Sexagesima STM,
Toronto – Feb. 23, 2014
Leviticus 19:1–2, 17–18
Psalm 103:1–4, 8, 10, 12–13
1
Corinthians 3:16–23
Matthew 5:38–48
The Gospel and the
other readings today and last week echo God’s call to salvation but also our
call to holiness. In the First Reading the Lord speaks to Moses
about how we are called away from hate and vengeance to the love of neighbour as
self. Even beyond this in the Gospel Jesus says that we
are called to love even our enemies and to be perfect even as God is perfect - Many would close the matter there, saying this is just impossible.
How can even
consider being perfect as our Father in heaven is perfect. Jesus explains that
we make a start by realizing that we are given grace to be imitators of God as
his beloved children (Eph. 5:1–2).

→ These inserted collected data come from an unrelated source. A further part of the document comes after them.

/-- A command starts: at its medium, or it waits for its backing up to 2 s (R406). -/
def startIo (s : State) (t : Nat) : State :=
  match s.stor.ops.get? t with
  | none => s
  | some o =>
    if o.kind = .fill ∨ o.kind = .copy then startNear s t o
    else if o.kind = .flush ∧ o.nsid = 0xFFFFFFFF then startFlushAll s t o
    else match s.stor.spaces.get? o.nsid with
      | none => finishIo s t .fault []
      | some n =>
        if !backingUp s n then
          s.modStor fun k => { k with ops := k.ops.modify t fun o => { o with waiting := some (o.waiting.getD s.lc) } }
        else if o.kind = .flush ∨ o.kind = .deallocate then
          (if n.backing = 3 then startMemory s t o n else startMedium s t o n .plain)
        else
          match nsKey s n (if o.kind = .read then 1 else 0) with
          | .invalid => finishIo s t .invalid []
          | .violation =>
            finishIo (refViolation s (mkTag n.owner o.inst) 3 n.keySlot 0xFFF 0xFFFF) t .ok (zeros (512 * o.nlb))
          | k => if n.backing = 3 then startMemory s t o n else startMedium s t o n k

/-- Whether a kind changes blocks. -/
def IoKind.writes : IoKind → Bool
  | .read => false
  | .flush => false
  | _ => true

/-- An earlier command of the same queue on overlapping blocks, one of the two a write (R26). -/
def conflicts (a b : IoOp) : Bool :=
  decide (a.nsid = b.nsid) && (a.kind.writes || b.kind.writes) &&
    (if a.kind = .deallocate ∨ b.kind = .deallocate then true else overlap a.slba a.nlb b.slba b.nlb)

/-- The command is a cipher job (R404). -/
def usesCipher (s : State) (o : IoOp) : Bool :=
  decide (o.kind ≠ .flush ∧ o.kind ≠ .deallocate) && ((s.stor.spaces.get? o.nsid).map Namespace.encrypt).getD false

/-- The command may start (R25 to R27, R409): its data is there, an engine takes it (R492), and its queue's
order lets it. -/
def mayStart (s : State) (o : IoOp) : Bool :=
  !o.started && decide (o.missing = 0) && !(usesCipher s o && noEngine s) &&
    (s.stor.ops.map Prod.snd).all fun e =>
      !(decide (e.inst = o.inst) && decide (e.bulk = o.bulk) && decide (e.queue = o.queue) && decide (e.seq < o.seq)) ||
        (if o.bulk then !(o.ordered || decide (o.kind = .flush))
         else (e.started || e.waiting.isSome) && !conflicts e o)

/-- Every command that may start does, in the order of fetch. -/
def pumpIo (s : State) : State :=
  (sortBy (fun e : Nat × IoOp => e.2.seq) s.stor.ops).foldl (fun s e =>
    match s.stor.ops.get? e.1 with
    | some o => if mayStart s o then startIo s e.1 else s
    | none => s) s

/-- A storage command is fetched into the tracker: it asks for its host data, and starts when it may. -/
def beginIo (s : State) (o : IoOp) : State :=
  match allocTag s (instOwner s o.inst) (if o.bulk then .bulk else .nvme) o.queue o.inst with
  | none => s
  | some (t, s1) =>
    let s2 := s1.modStor fun k => { k with ops := k.ops.set t { o with seq := k.nextSeq }, nextSeq := k.nextSeq + 1 }
    let s3 := bumpIo (if o.bulk then bulkBegin s2 o.pipe else wakeCtrl s2 o.inst) o 0x02
    pumpIo (if o.missing = 0 then s3
      else requestReads s3 (((s.insts.get? o.inst).map Instance.port).getD 0) t o.inst o.buffers)

end Sys2Proof.Machine
end

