-- ==== Sys2Proof/Machine/Bulk.lean ====
section
/-! DEFINITION. Bulk queues, media answers, host read completions, backings, power states and the storage requests of the
mailbox (12 R402 to R414, 10 R331 to R333, 11 R379). -/

namespace Sys2Proof.Machine

/-! ### Bulk queues (R407 to R409) -/

/-- BULK_DOORBELL (R407, R291). -/
def execBulkDoorbell (port : Fin 2) (inst : B2) (doorbell : Fin 16) (posted : B4) (s : State) :
    Host.Outcome State Fault Refusal :=
  .next (doorbellWrite s port inst (0x0A00 + 4 * doorbell.val) posted fun s =>
    touchCtx (s.modStor fun k => { k with bulk := k.bulk.modify (bulkKey inst doorbell.val) fun b =>
      { b with posted := posted } }) (cxBulk inst doorbell.val))

/-- The queue's next command is fetched now. -/
def bulkFetches (s : State) (inst db : Nat) : Bool :=
  match s.stor.bulk.get? (bulkKey inst db) with
  | none => false
  | some b => s.on && s.quick && functionFetches s inst && decide (wrap32 b.posted ≠ b.fetched) &&
      resident s (cxBulk inst db) && mayFetch s (instOwner s inst)

/-- The operation that a bulk command describes. -/
def bulkOp (s : State) (inst db index : Nat) (kind : IoKind) (c : BulkCmd) : IoOp :=
  { kind := kind, inst := inst, bulk := true, queue := bulkKey inst db, id := index, hostTag := c.tag, nsid := c.nsid,
    slba := c.slba, nlb := c.nlb, space := c.space, operand := c.operand, ordered := bitOf c.flags 0,
    pipe := if kind = .fill ∨ kind = .copy then 6 else ((s.stor.spaces.get? c.nsid).map Namespace.pipe).getD 6,
    buffers := [(c.addr, if kind = .fill ∨ kind = .copy then c.len else 512 * c.nlb)],
    missing := if (kind = .write) ∧ c.space = 1 then 512 * c.nlb else 0,
    gen := ((s.insts.get? inst).map Instance.gen).getD 0 }

/-- A bulk command is fetched, and completed with a status at once or begun (R408). -/
def bulkCmd (s : State) (inst db : Nat) (kind : IoKind) (c : BulkCmd) (check : State → Option (IoResult × State)) : State :=
  if !bulkFetches s inst db then s
  else
    let key := bulkKey inst db
    let index := ((s.stor.bulk.get? key).map BulkQueue.fetched).getD 0
    let s1 := touchCtx (s.modStor fun k => { k with bulk := k.bulk.modify key fun b =>
      { b with fetched := wrap32 (b.fetched + 1) } }) (cxBulk inst db)
    if c.bad || decide (2 ≤ c.flags) then completeBulk s1 key index IoResult.invalid.bulk c.tag
    else match check s1 with
      | some (r, s2) => completeBulk s2 key index r.bulk c.tag
      | none => beginIo s1 (bulkOp s1 inst db index kind c)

This grace begins the process of sanctification but does not come to an end even after our life on earth.
It is God’s love
which refines us throughout our lives and the Church teaches us that after
death the same grace continues to refine us in the purifying light of Purgatory
to prepare us, perfect us, for the vision of God in eternity.
If you are like
me you are thankful for this purifying light as we realize how far we are from
perfection and how much in need of grace. It is indeed Good News that it is
only God’s grace, love and mercy which can perfect us since we do not have the
power on our own. However, we must ask for this grace and be open to receive it
. . . even when it hurts.
One of the
greatest counsels of perfection comes in today’s Gospel which calls us to love
and pray even for those who wish us evil or do us ill. That is when this business of grace often
begins to hurt. Praying for and trying
to love those who hate us or despitefully use us is one of the most difficult
things in the world to contemplate much less to accomplish.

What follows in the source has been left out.